[Opening DATA UNDER STUDY section]

-- ==== Sys2Proof/Machine/FixedPoint.lean ====
section
/-! DEFINITION. The ten FX commands (40_fixedpoint.md R170 to R179). None samples an input, checks privilege or
touches any state but the T or RES register named; both operands are read before the write. -/

namespace Sys2Proof.Machine

/-- FXADD Td, Ts: `T[d] <- FxAdd(T[d], T[s])` (R170). -/
def execFxadd (rd rs : BitVec 4) (s : State) : Host.Outcome State Fault Refusal :=
  .next (s.completeIf (regLegal rd && regLegal rs) (s.writeT rd (fxAdd (s.readT rd) (s.readT rs))))

/-- FXSUB Td, Ts: `T[d] <- FxSub(T[d], T[s])` (R171). -/
def execFxsub (rd rs : BitVec 4) (s : State) : Host.Outcome State Fault Refusal :=
  .next (s.completeIf (regLegal rd && regLegal rs) (s.writeT rd (fxSub (s.readT rd) (s.readT rs))))

/-- FXNEG Td: `T[d] <- FxNeg(T[d])` (R172). -/
def execFxneg (rd : BitVec 4) (s : State) : Host.Outcome State Fault Refusal :=
  .next (s.completeIf (regLegal rd) (s.writeT rd (fxNeg (s.readT rd))))

/-- FXRSH Td, n: `T[d] <- FxRsh(T[d], n)` (R173). -/
def execFxrsh (rd : BitVec 4) (sh : BitVec 6) (s : State) : Host.Outcome State Fault Refusal :=
  .next (s.completeIf (regLegal rd) (s.writeT rd (fxRsh (s.readT rd) sh.toNat)))

/-- FXMUL Td: `T[d] <- FxMul(T[d], u32(ARG0))`, ARG0 unsigned (R174). -/
def execFxmul (rd : BitVec 4) (s : State) : Host.Outcome State Fault Refusal :=
  .next (s.completeIf (regLegal rd) (s.writeT rd (fxMul (s.readT rd) s.port.arg0.toNat)))

/-- FXLINT Td: `T[d] <- FxLoadInt(ARG0)`, ARG0 signed (R175). -/
def execFxlint (rd : BitVec 4) (s : State) : Host.Outcome State Fault Refusal :=
  .next (s.completeIf (regLegal rd) (s.writeT rd (fxLoadInt s.port.arg0.toInt)))

/-- FXGINT Ts: `RES0 <- u32(FxGetInt(T[s]))` (R176). -/
def execFxgint (rs : BitVec 4) (s : State) : Host.Outcome State Fault Refusal :=
  .next (s.completeIf (regLegal rs) (s.modifyPort fun q => { q with res0 := wrap32 (fxGetInt (s.readT rs)) }))

/-- FXCLR Td: `T[d] <- 0` (R177). -/
def execFxclr (rd : BitVec 4) (s : State) : Host.Outcome State Fault Refusal :=
  .next (s.completeIf (regLegal rd) (s.writeT rd fxClr))

/-- FXLD Td: `T[d] <- pair(ARG1, ARG0)` (R178). -/
def execFxld (rd : BitVec 4) (s : State) : Host.Outcome State Fault Refusal :=
  .next (s.completeIf (regLegal rd) (s.writeT rd s.port.argPair))

/-- FXST Ts: `RES0 <- LO(T[s]) ; RES1 <- HI(T[s])` (R179). -/
def execFxst (rs : BitVec 4) (s : State) : Host.Outcome State Fault Refusal :=
  .next (s.completeIf (regLegal rs)
    (s.modifyPort fun q => { q with res0 := loWord (s.readT rs), res1 := hiWord (s.readT rs) }))

end Sys2Proof.Machine
end

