/-- An interval that ends with its sum out of bounds or its seconds mismatched is counted, restarted and rejected with
PPSERROR (R322, R323). -/
def Obligations.HppsRejectsInterval : Prop :=
  ∀ s : State, Issued s → s.edgeIsNew → s.edgePasses → 2 ^ s.pps.shift ≤ s.ppsElapsed → FitsS64 s.ppsSum →
    (500000 * 2 ^ s.pps.shift < s.ppsSum ∨ s.ppsSum < -(500000 * 2 ^ s.pps.shift) ∨
      s.ppsElapsed ≠ 2 ^ s.pps.shift) →
    ∃ t, exec .hpps s = .next t ∧ PpsFrame s t ∧ PpsFiltered s t ∧
      t.clock = { s.clock with offset := t.clock.offset, status := t.clock.status } ∧
      t.clock.status &&& 0xFDFF#16 = (s.clock.status &&& 0xF1FF#16) ||| 0x0900#16 ∧
      t.pps =
        { s.ppsRecorded with
          fcount := 0#64
          lastsec := s.edge.sec
          calcnt := s.pps.calcnt + 1#32
          errcnt := s.pps.errcnt + 1#32
          jitcnt := t.pps.jitcnt
          jitter := t.pps.jitter }

/-- An interval that ends within its bounds: the wander is clamped and flagged where out of bound, the up/down counter and
the shift adapt, the wander is integrated into PPS_FREQ and copied to FREQ where frequency discipline is enabled
(R322, R324 to R330). -/
def Obligations.HppsAcceptsInterval : Prop :=
  ∀ s : State, Issued s → Inv s → s.edgeIsNew → s.edgePasses → s.ppsElapsed = 2 ^ s.pps.shift →
    -(500000 * 2 ^ s.pps.shift) ≤ s.ppsSum → s.ppsSum ≤ 500000 * 2 ^ s.pps.shift →
    let wfx := s.ppsSum * 2 ^ (32 - s.pps.shift) - s.pps.freq.toInt
    let w := wfx / 4294967296
    let lim : Int := s.cfg.maxwander
    let bad := lim < w ∨ w < -lim
    let wfx' := if lim < w then lim * 4294967296 else if w < -lim then -(lim * 4294967296) else wfx
    let w' := max (-lim) (min w lim)
    let n := if bad then s.pps.intcnt - 1 else s.pps.intcnt + 1
    let up := 4 ≤ n
    let down := ¬up ∧ (n ≤ -4 ∨ s.pps.shiftmax < s.pps.shift)
    let metric := s.pps.stabil.toInt + ((w'.natAbs : Int) * s.cfg.scalePpm - s.pps.stabil.toInt) / 2 ^ s.cfg.ppsAvg
    ∃ t, exec .hpps s = .next t ∧ PpsFrame s t ∧ PpsFiltered s t ∧
      t.clock = { s.clock with offset := t.clock.offset, status := t.clock.status, freq := t.clock.freq } ∧
      t.clock.status &&& 0xFDFF#16 =
        (s.clock.status &&& 0xF1FF#16) ||| (if bad then 0x0500#16 else 0x0100#16) ∧
      t.clock.freq = (if s.clock.status.getLsbD 1 then t.pps.freq else s.clock.freq) ∧
      t.pps.freq.toInt =
        max (-(500000 * 4294967296)) (min (s.pps.freq.toInt + wfx') (500000 * 4294967296)) ∧
      t.pps =
        { s.ppsRecorded with
          fcount := 0#64
          lastsec := s.edge.sec
          calcnt := s.pps.calcnt + 1#32
          stbcnt := if bad then s.pps.stbcnt + 1#32 else s.pps.stbcnt
          intcnt :=
            if up then (if s.pps.shift < s.pps.shiftmax then 0 else 4)
            else if down then (if 2 < s.pps.shift then 0 else -4)
            else n
          shift :=
            if up ∧ s.pps.shift < s.pps.shiftmax then s.pps.shift + 1
            else if down ∧ 2 < s.pps.shift then s.pps.shift - 1
            else s.pps.shift
          freq := t.pps.freq
          stabil := t.pps.stabil
          jitcnt := t.pps.jitcnt
          jitter := t.pps.jitter } ∧
      (FitsS32 metric → t.pps.stabil.toInt = metric)

/-! ### Interpolator -/

/-- The first CALIB on a bank seeds the ratio from the rated frequency and samples counter and clock; nothing of any other
processor and nothing shared changes (R351, R352). -/
def Obligations.CalibSeedsRatio : Prop :=
  ∀ s : State, Issued s → s.cfg.Wf → s.self.interp.initd = false →
    ∃ t, exec .calib s = .next t ∧ StatIs t flagsNone ∧ SameDrive s t ∧ PortsKept s t [0x01] ∧ LastKept s t ∧
      t.t = s.t ∧ t.clock = s.clock ∧ t.pps = s.pps ∧ t.mcnt = s.mcnt ∧ t.draws = s.draws ∧
      (∀ p, p ≠ s.issue.bank → t.cpu p = s.cpu p) ∧
      t.self.interp =
        { scnt := BitVec.ofNat 64 (s.issue.cyc.toNat % 2 ^ s.cfg.cw)
          stsec := s.clock.sec
          stnsec := s.clock.nsec
          num := 1000000000#64
          den := BitVec.ofNat 64 s.cfg.cpuHz
          initd := true }

/-- A later CALIB replaces the ratio by the elapsed nanoseconds over the elapsed counts where both are positive and the
former fits, and the sample in every case (R351, R354, R355). -/
def Obligations.CalibUpdatesRatio : Prop :=
  ∀ s : State, Issued s → s.cfg.Wf → s.self.interp.initd = true →
    let u := s.self.interp
    let num := (s.clock.sec.toInt - u.stsec.toInt) * 1000000000 + (s.clock.nsec.toInt - u.stnsec.toInt)
    let den := ((s.issue.cyc.toNat : Int) - u.scnt.toNat) % 2 ^ s.cfg.cw
    let good := 0 < num ∧ num ≤ 9223372036854775807 ∧ 0 < den
    ∃ t, exec .calib s = .next t ∧ StatIs t flagsNone ∧ SameDrive s t ∧ PortsKept s t [0x01] ∧ LastKept s t ∧
      t.t = s.t ∧ t.clock = s.clock ∧ t.pps = s.pps ∧ t.mcnt = s.mcnt ∧ t.draws = s.draws ∧
      (∀ p, p ≠ s.issue.bank → t.cpu p = s.cpu p) ∧
      t.self.interp.scnt.toNat = s.issue.cyc.toNat % 2 ^ s.cfg.cw ∧
      t.self.interp.stsec = s.clock.sec ∧ t.self.interp.stnsec = s.clock.nsec ∧ t.self.interp.initd = true ∧
      (good → t.self.interp.num.toInt = num ∧ (t.self.interp.den.toNat : Int) = den) ∧
      (¬good → t.self.interp.num = u.num ∧ t.self.interp.den = u.den)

[Closing DATA UNDER STUDY section]

• WHAT NEEDS TO BE DONE: Find the line with "(R322, R324 to R330). -/" in the entries above. Retype it and each line after it, exactly, through the line with "let bad := lim < w ∨ w < -lim", and stop there.

• SOLUTION:
(R322, R324 to R330). -/
def Obligations.HppsAcceptsInterval : Prop :=
  ∀ s : State, Issued s → Inv s → s.edgeIsNew → s.edgePasses → s.ppsElapsed = 2 ^ s.pps.shift →
    -(500000 * 2 ^ s.pps.shift) ≤ s.ppsSum → s.ppsSum ≤ 500000 * 2 ^ s.pps.shift →
    let wfx := s.ppsSum * 2 ^ (32 - s.pps.shift) - s.pps.freq.toInt
    let w := wfx / 4294967296
    let lim : Int := s.cfg.maxwander
    let bad := lim < w ∨ w < -lim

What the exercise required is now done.